Place: Canteen, Netley, South Australia.
Activity: Fundraiser that went Arse Up.
The Coppers crashed through the entrance to the Netley Canteen at midnight wearing white overalls and swinging their sledgehammers and smashing pool tables.
They took the Chocolate Wheel and the pinball machine
The South Australian Flying Vice Squad had raided the GPO Cricket Club’s “harmless little Fundraiser”.
Evidently, someone’s wife had tipped the Police off and the coppers had been inside watching us since 8 p.m.
I was the dickhead that let them in, not noticing through an alcoholic blur that the plain clothes detectives were all dressed in suits and very tall.
That horrible night almost bankrupted the Club, what with replacing the broken equipment and defending our poor old mate Jim Fisher in Court our final Bill ran into the thousands.

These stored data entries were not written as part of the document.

/-! ### Limits between regions, and temperature (R471, R472) -/

/-- A region's measured difference is outside its limit: 100 mV, 25 °C (in 0.1 °C), or a clock ratio of 8 (R471). -/
def regionOver (r : RegionSample) : Bool :=
  match r.quantity with
  | 0 => 100 < r.value
  | 1 => 250 < r.value
  | 2 => 8 < r.value
  | _ => false

/-- A region sample outside its limit throttles the region and records HRD_REGION (R471). -/
def State.regionSample (s : State) (r : RegionSample) : State :=
  if !regionOver r ∨ r.region = 0 ∨ 12 < r.region ∨ s.gov.throttled.contains (r.region, r.quantity) then s else
  ({ s with gov := { s.gov with throttled := (r.region, r.quantity) :: s.gov.throttled } }.wrBit K.HRD_THROTTLE_STATE
    (3 + r.region) true).raise F.HRD_REGION (elemSub r.region)

/-- The value of a throttled region has been inside its release level for 1 ms (R471). -/
def State.regionRelease (s : State) (region : Nat) : State :=
  if region = 0 ∨ 12 < region then s else
  { s with gov := { s.gov with throttled := s.gov.throttled.filter (fun e => e.1 != region) } }.wrBit K.HRD_THROTTLE_STATE
    (3 + region) false

/-- The throttle threshold in 0.1 °C. -/
def State.throttleAt (s : State) : Int := 10 * s.rd K.HRD_THERMAL_THROTTLE

/-- A die sensor's reading in 0.1 °C (R472): at the threshold the reduction starts, 5 °C above it clocks are gated. -/
def State.thermal (s : State) (sensor : Nat) (temp : Int) : State :=
  if 32 ≤ sensor ∨ bit s.boot.sensorsOut sensor then s else
  let s1 := s.wr (K.HRD_TEMP sensor) (ofInt 32 temp)
  let s2 := if s.throttleAt ≤ temp ∧ !s.gov.thermal then
      ({ s1 with gov := { s1.gov with thermal := true } }.wrBit K.HRD_THROTTLE_STATE 0 true |>.cicRaise 7).raise F.HRD_THERMAL elemDevice
    else s1
  if s.throttleAt + 50 ≤ temp then s2.wrBit K.HRD_THROTTLE_STATE 1 true else s2

/-- One step of the budget reduction, each 1 ms until the sensor is 5 °C below the threshold (R472). -/
def State.stepdown (s : State) (temp : Int) : State :=
  if s.gov.thermal ∧ s.throttleAt - 50 < temp then
    { s with gov := { s.gov with
        stepDown := min (s.gov.stepDown + 64) (s.rd K.HRD_GOV_BUDGET - s.rd K.HRD_GOV_FLOOR) } }
  else s

/-- The highest sensor has fallen 5 °C below the threshold (R472). -/
def State.thermalRelease (s : State) (temp : Int) : State :=
  if s.gov.thermal ∧ temp ≤ s.throttleAt - 50 then
    { s with gov := { s.gov with thermal := false } }.wrBit K.HRD_THROTTLE_STATE 1 false
  else s

/-- A sensor at 115 °C (R472). -/
def State.thermalCritical (s : State) (sensor : Nat) (temp : Int) : State :=
  if 1150 ≤ temp ∧ sensor < 32 ∧ !bit s.boot.sensorsOut sensor then
    (s.wr (K.HRD_TEMP sensor) (ofInt 32 temp)).raise F.HRD_THERMAL_CRITICAL elemDevice
  else s

/-! ### Device time (R465 to R467) -/

/-- The rate correction in parts per 10^12. -/
def State.rateAdj (s : State) : Int := sint 32 (s.rd K.HRD_RATE_ADJ)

But in an act of great generosity the Victorian Government Printing Office Cricket Club rescued us with a huge donation of cash and an interest free loan.
The media uproar was deafening.
However Don Woolman, Government Printer knew “nothing” and Bill Voyzey, the Permanent Head of State Supply knew “nothing”.
Anatoly Onishko (Publications Officer) didn’t have a clue where his missing cash register had gone to, until it finally turned up after some weeks.
We all blamed poor old Casino Bob Allen (very unfairly I might add) for the disaster.